The realm of Pediatric Acute-onset Neuropsychiatric Syndrome (PANS) and Pediatric Autoimmune Neuropsychiatric Disorders Associated with Streptococcal Infections (PANDAS) is complex, and its interaction with autoimmunity becomes particularly significant in the unfolding narrative of the COVID-19 pandemic. The essence of these disorders lies in the immune system’s response, often triggered by infections, leading to neuropsychiatric symptoms in children. This blog aims to unravel the autoimmunity aspect of PANS and PANDAS, shedding light on the mechanisms underpinning these conditions, especially in the current health crisis dominated by COVID-19.
Autoimmunity is characterized by the immune system’s misguided attack on the body’s own cells. In PANS and PANDAS, this autoimmune response often arises following infections, notably streptococcal infections in the case of PANDAS, manifesting as various neuropsychiatric symptoms.
COVID-19 and its Role in PANS & PANDAS:
The COVID-19 pandemic has unveiled the significant impact systemic immune responses can have on neuropsychiatric conditions in children.

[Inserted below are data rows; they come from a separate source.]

-- ==== Sys2Proof/Decode.lean ====
section
/-! DEFINITION. Field extraction and assembly of a datagram (30_encoding.md R63, R64), its class (R66), the command
codes (R73), decoding of any frame with rejection by name, and the encoder written from the same tables. -/

namespace Sys2Proof

/-! ## The datagram space (20_memory.md R41) -/

/-- `MemRead(a, 1)`: defined only when `a + 1 <= len(DG)`. -/
def memRead1 (dg : Bytes) (a : Nat) : Option Byte := dg[a]?

/-- `MemRead(a, 2)`: big-endian, the byte at the lower offset is the more significant (20_memory.md R42). -/
def memRead2 (dg : Bytes) (a : Nat) : Option SeqNum :=
  match dg[a]?, dg[a + 1]? with
  | some hi, some lo => some (hi ++ lo)
  | _, _ => none

/-- `MemWrite(a, 1, v)`. -/
def memWrite1 (out : Bytes) (a : Nat) (v : Byte) : Bytes := out.set a v

/-- `MemWrite(a, 2, v)`: the high byte at `a`, the low byte at `a + 1`. -/
def memWrite2 (out : Bytes) (a : Nat) (v : SeqNum) : Bytes :=
  (out.set a (v.extractLsb' 8 8)).set (a + 1) (v.extractLsb' 0 8)

/-! ## PacketCodec (40_codec.md) -/

/-- `flags[4:0]` of 30_encoding.md R63; also the type embedded in a unit's first byte (42_reassembler.md R175). -/
def lowFive (b : Byte) : UnitType := b.extractLsb' 0 5

/-- The flags byte of 30_encoding.md R64. -/
def flagsByte (isFec isStart isEnd : Bool) (typeOrCount : UnitType) : Byte :=
  BitVec.ofBool isFec ++ BitVec.ofBool isStart ++ BitVec.ofBool isEnd ++ typeOrCount

/-- PARSE (40_codec.md R90, R91); `none` is MalformedPacket, which depends on the length alone. -/
def parse (dg : Bytes) : Option Packet :=
  if dg.length < Config.hdrLen then none
  else
    match memRead2 dg 0, memRead1 dg 2, memRead1 dg 3 with
    | some seq, some flags, some gid =>
      some { sequenceNumber := seq
             isFec := flags.getLsbD 7
             isStart := flags.getLsbD 6
             isEnd := flags.getLsbD 5
             typeOrCount := lowFive flags
             groupId := gid
             payload := dg.drop Config.hdrLen }
    | _, _, _ => none

/-- The four header bytes of SERIALIZE (40_codec.md R92, 30_encoding.md R64). -/
def header (p : Packet) : Bytes :=
  let out := List.replicate Config.hdrLen 0
  let out := memWrite2 out 0 p.sequenceNumber
  let out := memWrite1 out 2 (flagsByte p.isFec p.isStart p.isEnd p.typeOrCount)
  memWrite1 out 3 p.groupId

/-- SERIALIZE (40_codec.md R92): the exact inverse of PARSE. -/
def serialize (p : Packet) : Bytes := header p ++ p.payload

/-! ## The five classes (30_encoding.md R62, R66) -/

/-- The class of a packet, by bits 7 to 5 of its flags byte alone (30_encoding.md R66). -/
def classify (p : Packet) : Instr :=
  match p.isFec, p.isStart, p.isEnd with
  | true, a, e => .dgFec p.sequenceNumber a e p.typeOrCount p.groupId p.payload
  | false, true, true => .dgSingle p.sequenceNumber p.typeOrCount p.groupId p.payload
  | false, true, false => .dgStart p.sequenceNumber p.typeOrCount p.groupId p.payload
  | false, false, false => .dgMid p.sequenceNumber p.typeOrCount p.groupId p.payload
  | false, false, true => .dgEnd p.sequenceNumber p.typeOrCount p.groupId p.payload

/-- The packet an instruction of the five classes stands for; the commands have none. -/
def packetOfClass : Instr → Option Packet
  | .dgFec seq a e n gid payload => some ⟨seq, true, a, e, n, gid, payload⟩
  | .dgSingle seq t gid payload => some ⟨seq, false, true, true, t, gid, payload⟩
  | .dgStart seq t gid payload => some ⟨seq, false, true, false, t, gid, payload⟩
  | .dgMid seq t gid payload => some ⟨seq, false, false, false, t, gid, payload⟩
  | .dgEnd seq t gid payload => some ⟨seq, false, false, true, t, gid, payload⟩
  | .rx _ => none
  | .reset => none
  | .rdStat _ => none
  | .parse _ => none
  | .serialize _ => none
  | .fecProcess _ => none
  | .fecGetRc => none
  | .fecReset => none
  | .rsmProcess _ => none
  | .rsmGetUnits => none
  | .rsmGetDedup => none
  | .rsmReset => none

/-- One datagram row of spec/opcode_table.json: its mask and match on the header word `H` (30_encoding.md R62). -/
structure ClassRow where
  mnemonic : String
  mask     : BitVec 32
  value    : BitVec 32
  deriving DecidableEq, Repr

/-- The table of 30_encoding.md R66. -/
def classRows : List ClassRow :=
  [ ⟨"DG.FEC",    0x00008000, 0x00008000⟩,
    ⟨"DG.SINGLE", 0x0000E000, 0x00006000⟩,
    ⟨"DG.START",  0x0000E000, 0x00004000⟩,
    ⟨"DG.MID",    0x0000E000, 0x00000000⟩,
    ⟨"DG.END",    0x0000E000, 0x00002000⟩ ]

/-- The header word falls in the row. -/
def ClassRow.covers (r : ClassRow) (h : BitVec 32) : Bool := (h &&& r.mask) == r.value

/-- The header word `H` as four bytes, byte 0 most significant (30_encoding.md R62). -/
def headerWordBytes (h : BitVec 32) : Bytes :=
  [h.extractLsb' 24 8, h.extractLsb' 16 8, h.extractLsb' 8 8, h.extractLsb' 0 8]

/-! ## Command codes (30_encoding.md R73) -/

/-- The twelve commands without their operands. -/
inductive Opcode where
  | rx | reset | rdStat | parse | serialize | fecProcess | fecGetRc | fecReset
  | rsmProcess | rsmGetUnits | rsmGetDedup | rsmReset
  deriving DecidableEq, Repr

/-- The code column of the table of 30_encoding.md R73. -/
def Opcode.code : Opcode → Byte
  | .rx => 0x01
  | .reset => 0x02
  | .rdStat => 0x03
  | .parse => 0x10
  | .serialize => 0x11
  | .fecProcess => 0x20
  | .fecGetRc => 0x21
  | .fecReset => 0x22
  | .rsmProcess => 0x30
  | .rsmGetUnits => 0x31
  | .rsmGetDedup => 0x32
  | .rsmReset => 0x33

/-- The rows of the table of 30_encoding.md R73. -/
def Opcode.all : List Opcode :=
  [.rx, .reset, .rdStat, .parse, .serialize, .fecProcess, .fecGetRc, .fecReset,
   .rsmProcess, .rsmGetUnits, .rsmGetDedup, .rsmReset]

/-- The command of a code; every code outside the table is reserved. -/
def Opcode.ofCode (b : Byte) : Option Opcode := Opcode.all.find? (fun o => o.code == b)

/-- The selector byte of RD_STAT (30_encoding.md R74). -/
def Selector.code : Selector → Byte
  | .recoveredCount => 0
  | .unitsReassembled => 1
  | .packetsDeduplicated => 2

/-- The selector of a byte; every other value is reserved (30_encoding.md R74). -/
def Selector.ofCode (b : Byte) : Option Selector :=
  [Selector.recoveredCount, .unitsReassembled, .packetsDeduplicated].find? (fun s => s.code == b)

/-! ## Decoding frames -/

/-- Why a frame has no instruction. -/
inductive DecodeError where
  /-- a command frame without a code byte (log 4) -/
  | emptyCommand
  /-- a reserved command code (30_encoding.md R73) -/
  | reservedCode (code : Byte)
  /-- a reserved RD_STAT selector (30_encoding.md R74) -/
  | reservedSelector (sel : Byte)
  /-- operand bytes missing (log 4) -/
  | truncatedOperands
  /-- bytes after the last operand (log 4) -/
  | trailingOperands
  deriving DecidableEq, Repr

/-- The four bytes of a length, big-endian (log 3). -/
def lengthBytes (n : Nat) : Bytes := headerWordBytes (BitVec.ofNat 32 n)

/-- Read a four-byte length and the byte string of that length (log 3). -/
def readBytes : Bytes → Except DecodeError (Bytes × Bytes)
  | a :: b :: c :: d :: rest =>
    let n := (a ++ b ++ c ++ d : BitVec 32).toNat
    if rest.length < n then .error .truncatedOperands else .ok (rest.take n, rest.drop n)
  | _ => .error .truncatedOperands

/-- Read a packet operand: its four header bytes (30_encoding.md R63), then its payload as `readBytes` (log 3). -/
def readPacket : Bytes → Except DecodeError (Packet × Bytes)
  | a :: b :: c :: d :: rest =>
    match readBytes rest, parse [a, b, c, d] with
    | .ok (payload, rest'), some h => .ok ({ h with payload := payload }, rest')
    | .ok _, none => .error .truncatedOperands
    | .error e, _ => .error e
  | _ => .error .truncatedOperands

/-- Nothing may follow the last operand of a command frame (log 4). -/
def finishOperands (i : Instr) : Bytes → Except DecodeError Instr
  | [] => .ok i
  | _ :: _ => .error .trailingOperands

/-- A command whose operand is a datagram. -/
def withDatagram (mk : Bytes → Instr) (ops : Bytes) : Except DecodeError Instr :=
  match readBytes ops with
  | .ok (dg, rest) => finishOperands (mk dg) rest
  | .error e => .error e

/-- A command whose operand is a packet. -/
def withPacket (mk : Packet → Instr) (ops : Bytes) : Except DecodeError Instr :=
  match readPacket ops with
  | .ok (p, rest) => finishOperands (mk p) rest
  | .error e => .error e

/-- The operands of one command (the operands column of 30_encoding.md R73). -/
def decodeOperands : Opcode → Bytes → Except DecodeError Instr
  | .rx, ops => withDatagram .rx ops
  | .reset, ops => finishOperands .reset ops
  | .rdStat, [] => .error .truncatedOperands
  | .rdStat, sel :: rest =>
    match Selector.ofCode sel with
    | some s => finishOperands (.rdStat s) rest
    | none => .error (.reservedSelector sel)
  | .parse, ops => withDatagram .parse ops
  | .serialize, ops => withPacket .serialize ops
  | .fecProcess, ops => withPacket .fecProcess ops
  | .fecGetRc, ops => finishOperands .fecGetRc ops
  | .fecReset, ops => finishOperands .fecReset ops
  | .rsmProcess, ops => withPacket .rsmProcess ops
  | .rsmGetUnits, ops => finishOperands .rsmGetUnits ops
  | .rsmGetDedup, ops => finishOperands .rsmGetDedup ops
  | .rsmReset, ops => finishOperands .rsmReset ops

/-- A command frame: its code, then its operands (30_encoding.md R73). -/
def decodeCommand : Bytes → Except DecodeError Instr
  | [] => .error .emptyCommand
  | code :: ops =>
    match Opcode.ofCode code with
    | some o => decodeOperands o ops
    | none => .error (.reservedCode code)

/-- A datagram frame: its class, or, shorter than a header, the RX of a datagram that has no class
(30_encoding.md R66, R69). -/
def decodeDatagram (dg : Bytes) : Instr :=
  match parse dg with
  | some p => classify p
  | none => .rx dg

/-- The instruction of a frame, or the name of what is wrong with it. -/
def decode : Frame → Except DecodeError Instr
  | .datagram dg => .ok (decodeDatagram dg)
  | .command bytes => decodeCommand bytes

/-! ## Encoding -/

/-- A byte-string operand (log 3). -/
def datagramOperand (dg : Bytes) : Bytes := lengthBytes dg.length ++ dg

/-- A packet operand (log 3). -/
def packetOperand (p : Packet) : Bytes := header p ++ datagramOperand p.payload

/-- The frame of an instruction, from the tables of 30_encoding.md R64, R66, R73, R74. -/
def encode : Instr → Frame
  | .dgFec seq a e n gid payload => .datagram (serialize ⟨seq, true, a, e, n, gid, payload⟩)
  | .dgSingle seq t gid payload => .datagram (serialize ⟨seq, false, true, true, t, gid, payload⟩)
  | .dgStart seq t gid payload => .datagram (serialize ⟨seq, false, true, false, t, gid, payload⟩)
  | .dgMid seq t gid payload => .datagram (serialize ⟨seq, false, false, false, t, gid, payload⟩)
  | .dgEnd seq t gid payload => .datagram (serialize ⟨seq, false, false, true, t, gid, payload⟩)
  | .rx dg => .command (Opcode.rx.code :: datagramOperand dg)
  | .reset => .command [Opcode.reset.code]
  | .rdStat sel => .command [Opcode.rdStat.code, sel.code]
  | .parse dg => .command (Opcode.parse.code :: datagramOperand dg)
  | .serialize p => .command (Opcode.serialize.code :: packetOperand p)
  | .fecProcess p => .command (Opcode.fecProcess.code :: packetOperand p)
  | .fecGetRc => .command [Opcode.fecGetRc.code]
  | .fecReset => .command [Opcode.fecReset.code]
  | .rsmProcess p => .command (Opcode.rsmProcess.code :: packetOperand p)
  | .rsmGetUnits => .command [Opcode.rsmGetUnits.code]
  | .rsmGetDedup => .command [Opcode.rsmGetDedup.code]
  | .rsmReset => .command [Opcode.rsmReset.code]

/-! ## The words of spec/opcode_table.json -/

/-- How many operand bytes follow a code when every operand bit is zero: an empty datagram is its length field, an
empty packet its header and length field, a selector one byte (log 3). -/
def zeroOperandBytes (code : Byte) : Nat :=
  match Opcode.ofCode code with
  | some .rx => 4
  | some .parse => 4
  | some .serialize => 8
  | some .fecProcess => 8
  | some .rsmProcess => 8
  | some .rdStat => 1
  | some .reset => 0
  | some .fecGetRc => 0
  | some .fecReset => 0
  | some .rsmGetUnits => 0
  | some .rsmGetDedup => 0
  | some .rsmReset => 0
  | none => 0

/-- The frame of a table word: a row of one byte is a command code with operands of zeros, a row of 32 bits is the
header word of a datagram with an empty payload (30_encoding.md R62, R73). -/
def frameOfTableWord (nbits w : Nat) : Frame :=
  if nbits ≤ 8 then
    let code := BitVec.ofNat 8 w
    .command (code :: List.replicate (zeroOperandBytes code) 0)
  else .datagram (headerWordBytes (BitVec.ofNat 32 w))

/-- The instruction the decoder reads from a table word. -/
def decodeTableWord (nbits w : Nat) : Option Instr :=
  match decode (frameOfTableWord nbits w) with
  | .ok i => some i
  | .error _ => none

end Sys2Proof
end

The virus triggers an inflammatory and autoimmune response, leading to aberrant inflammation which, in turn, could induce neuropsychiatric abnormalities. This scenario is evidenced by heightened levels of pro-inflammatory cytokines like IL-6, IL-2, IL-17, and TNF that may compromise the blood-brain barrier and disrupt neurotransmission, thereby impacting the already disrupted basal ganglia GABAergic transmission in PANS and PANDAS.
Autoimmune Mechanisms in PANS and PANDAS:
These disorders are categorized under Idiopathic Autoimmune Encephalitis (IAE), wherein post-streptococcal autoimmunity manifests as neuropsychiatric symptoms such as obsessive rituals, tics, anxiety, and depression. The phenomenon of “molecular mimicry,” where host antibodies or lymphocytes become cross-reactive with both viral antigens and self-antigens, potentially initiating autoimmunity, becomes a significant pathophysiological mechanism.
The hallmark of these disorders is the sudden onset of obsessive-compulsive disorder (OCD) and/or tics, often accompanied by other behavioral symptoms, particularly following streptococcal infections. COVID-19 could act as a trigger for new onset or exacerbation of PANS/PANDAS symptoms, possibly through the reactivation of Epstein–Barr Virus (EBV), a known potential trigger for PANS.
Autoimmunity and Post-Infectious Syndromes:
PANS may manifest as a post infectious syndrome, representing a new form of postinfectious autoimmunity, further emphasizing the tight link between infections and the onset of neuropsychiatric symptoms.
Impact of Social Isolation:
The pandemic has also brought to light the potential exacerbation of PANS/PANDAS symptoms due to increased levels of inflammatory markers like IL-6 and CRP caused by social isolation, even in the absence of infection.
Treatments like Intravenous Immunoglobulin (IVIG) that target the autoimmune aspect have shown promise in managing PANS and critically ill COVID-19 patients, underscoring a potential intersection in the immune profiles of PANS/PANDAS and COVID-19 patients.
Unraveling the autoimmunity in PANS and PANDAS is pivotal for better diagnostic and therapeutic approaches. The COVID-19 pandemic has amplified the necessity of understanding these mechanisms, offering a pathway towards improved management and a better quality of life for the affected children and their families amid these challenging times.